TASK GOAL: In the records below, find the line containing "unfold Seq.setReg; split <;> rfl"; give it again exactly, along with every line that follows, and nothing else.
── SOURCE INFORMATION
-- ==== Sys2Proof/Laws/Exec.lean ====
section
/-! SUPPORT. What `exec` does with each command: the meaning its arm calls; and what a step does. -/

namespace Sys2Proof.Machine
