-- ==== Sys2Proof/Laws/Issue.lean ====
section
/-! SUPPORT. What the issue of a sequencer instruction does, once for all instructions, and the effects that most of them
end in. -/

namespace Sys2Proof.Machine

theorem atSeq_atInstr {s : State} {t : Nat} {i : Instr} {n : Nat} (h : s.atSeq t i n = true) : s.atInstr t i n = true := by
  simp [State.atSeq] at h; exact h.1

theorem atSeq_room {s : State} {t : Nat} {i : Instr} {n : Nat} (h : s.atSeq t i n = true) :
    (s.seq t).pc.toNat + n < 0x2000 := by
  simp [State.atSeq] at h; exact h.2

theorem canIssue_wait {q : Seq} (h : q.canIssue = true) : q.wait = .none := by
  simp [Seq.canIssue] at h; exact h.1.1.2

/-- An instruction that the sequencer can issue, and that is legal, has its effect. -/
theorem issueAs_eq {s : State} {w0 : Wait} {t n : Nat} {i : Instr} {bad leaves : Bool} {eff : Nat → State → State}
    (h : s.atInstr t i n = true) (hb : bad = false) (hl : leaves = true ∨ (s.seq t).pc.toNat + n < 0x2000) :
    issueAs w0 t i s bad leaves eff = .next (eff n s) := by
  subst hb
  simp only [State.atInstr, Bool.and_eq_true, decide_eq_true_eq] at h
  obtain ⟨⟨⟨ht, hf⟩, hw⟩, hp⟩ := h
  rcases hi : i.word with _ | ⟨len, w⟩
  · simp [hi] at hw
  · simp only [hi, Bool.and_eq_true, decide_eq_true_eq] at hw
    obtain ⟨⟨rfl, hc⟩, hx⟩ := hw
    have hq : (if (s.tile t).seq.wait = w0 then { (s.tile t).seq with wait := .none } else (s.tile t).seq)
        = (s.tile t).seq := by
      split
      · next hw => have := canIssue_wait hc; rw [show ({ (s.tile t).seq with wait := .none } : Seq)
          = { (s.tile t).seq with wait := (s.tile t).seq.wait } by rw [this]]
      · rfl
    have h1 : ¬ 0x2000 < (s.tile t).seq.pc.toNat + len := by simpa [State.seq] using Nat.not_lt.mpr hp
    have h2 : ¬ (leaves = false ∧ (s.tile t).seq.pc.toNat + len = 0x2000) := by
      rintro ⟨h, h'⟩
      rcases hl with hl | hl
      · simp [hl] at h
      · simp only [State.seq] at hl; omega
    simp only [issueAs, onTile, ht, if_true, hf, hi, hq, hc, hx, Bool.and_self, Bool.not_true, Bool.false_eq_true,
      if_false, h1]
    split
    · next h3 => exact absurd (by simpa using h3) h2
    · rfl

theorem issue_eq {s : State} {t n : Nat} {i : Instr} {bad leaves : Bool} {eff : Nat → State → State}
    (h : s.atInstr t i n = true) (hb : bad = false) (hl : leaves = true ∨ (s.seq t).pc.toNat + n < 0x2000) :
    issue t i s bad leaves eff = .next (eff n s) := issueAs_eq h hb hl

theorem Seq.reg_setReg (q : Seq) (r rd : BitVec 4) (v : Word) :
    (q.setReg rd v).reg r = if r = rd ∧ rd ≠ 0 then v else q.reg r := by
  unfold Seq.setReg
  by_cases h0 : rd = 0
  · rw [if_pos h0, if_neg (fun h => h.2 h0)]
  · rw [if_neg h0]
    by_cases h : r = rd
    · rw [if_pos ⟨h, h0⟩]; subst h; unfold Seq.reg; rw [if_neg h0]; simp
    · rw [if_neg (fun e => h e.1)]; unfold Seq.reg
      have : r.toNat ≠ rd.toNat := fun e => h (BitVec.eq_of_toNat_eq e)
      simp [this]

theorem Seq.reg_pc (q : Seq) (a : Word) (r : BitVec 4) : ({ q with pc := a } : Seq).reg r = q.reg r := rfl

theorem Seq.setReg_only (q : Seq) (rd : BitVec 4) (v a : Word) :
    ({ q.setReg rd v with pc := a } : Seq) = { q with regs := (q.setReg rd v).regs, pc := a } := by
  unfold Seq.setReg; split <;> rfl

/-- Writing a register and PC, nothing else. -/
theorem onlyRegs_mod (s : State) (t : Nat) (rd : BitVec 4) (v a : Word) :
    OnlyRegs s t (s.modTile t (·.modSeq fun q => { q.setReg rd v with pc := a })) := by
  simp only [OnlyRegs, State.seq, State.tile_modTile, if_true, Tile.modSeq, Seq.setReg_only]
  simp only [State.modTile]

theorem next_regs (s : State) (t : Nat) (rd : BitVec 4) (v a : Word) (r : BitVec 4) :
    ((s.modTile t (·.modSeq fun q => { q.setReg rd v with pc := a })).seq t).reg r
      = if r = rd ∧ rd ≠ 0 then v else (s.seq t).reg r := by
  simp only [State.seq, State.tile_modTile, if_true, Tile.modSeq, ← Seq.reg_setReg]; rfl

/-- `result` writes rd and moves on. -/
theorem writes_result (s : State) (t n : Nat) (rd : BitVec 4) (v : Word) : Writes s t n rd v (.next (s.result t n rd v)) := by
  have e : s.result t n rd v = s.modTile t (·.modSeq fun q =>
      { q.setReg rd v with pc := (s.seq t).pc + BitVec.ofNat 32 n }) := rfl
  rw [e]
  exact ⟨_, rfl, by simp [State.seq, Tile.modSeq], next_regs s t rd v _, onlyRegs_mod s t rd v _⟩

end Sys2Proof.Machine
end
────
RESULT BELOW:
  unfold Seq.setReg; split <;> rfl

/-- Writing a register and PC, nothing else. -/
theorem onlyRegs_mod (s : State) (t : Nat) (rd : BitVec 4) (v a : Word) :
    OnlyRegs s t (s.modTile t (·.modSeq fun q => { q.setReg rd v with pc := a })) := by
  simp only [OnlyRegs, State.seq, State.tile_modTile, if_true, Tile.modSeq, Seq.setReg_only]
  simp only [State.modTile]

theorem next_regs (s : State) (t : Nat) (rd : BitVec 4) (v a : Word) (r : BitVec 4) :
    ((s.modTile t (·.modSeq fun q => { q.setReg rd v with pc := a })).seq t).reg r
      = if r = rd ∧ rd ≠ 0 then v else (s.seq t).reg r := by
  simp only [State.seq, State.tile_modTile, if_true, Tile.modSeq, ← Seq.reg_setReg]; rfl

/-- `result` writes rd and moves on. -/
theorem writes_result (s : State) (t n : Nat) (rd : BitVec 4) (v : Word) : Writes s t n rd v (.next (s.result t n rd v)) := by
  have e : s.result t n rd v = s.modTile t (·.modSeq fun q =>
      { q.setReg rd v with pc := (s.seq t).pc + BitVec.ofNat 32 n }) := rfl
  rw [e]
  exact ⟨_, rfl, by simp [State.seq, Tile.modSeq], next_regs s t rd v _, onlyRegs_mod s t rd v _⟩

end Sys2Proof.Machine
end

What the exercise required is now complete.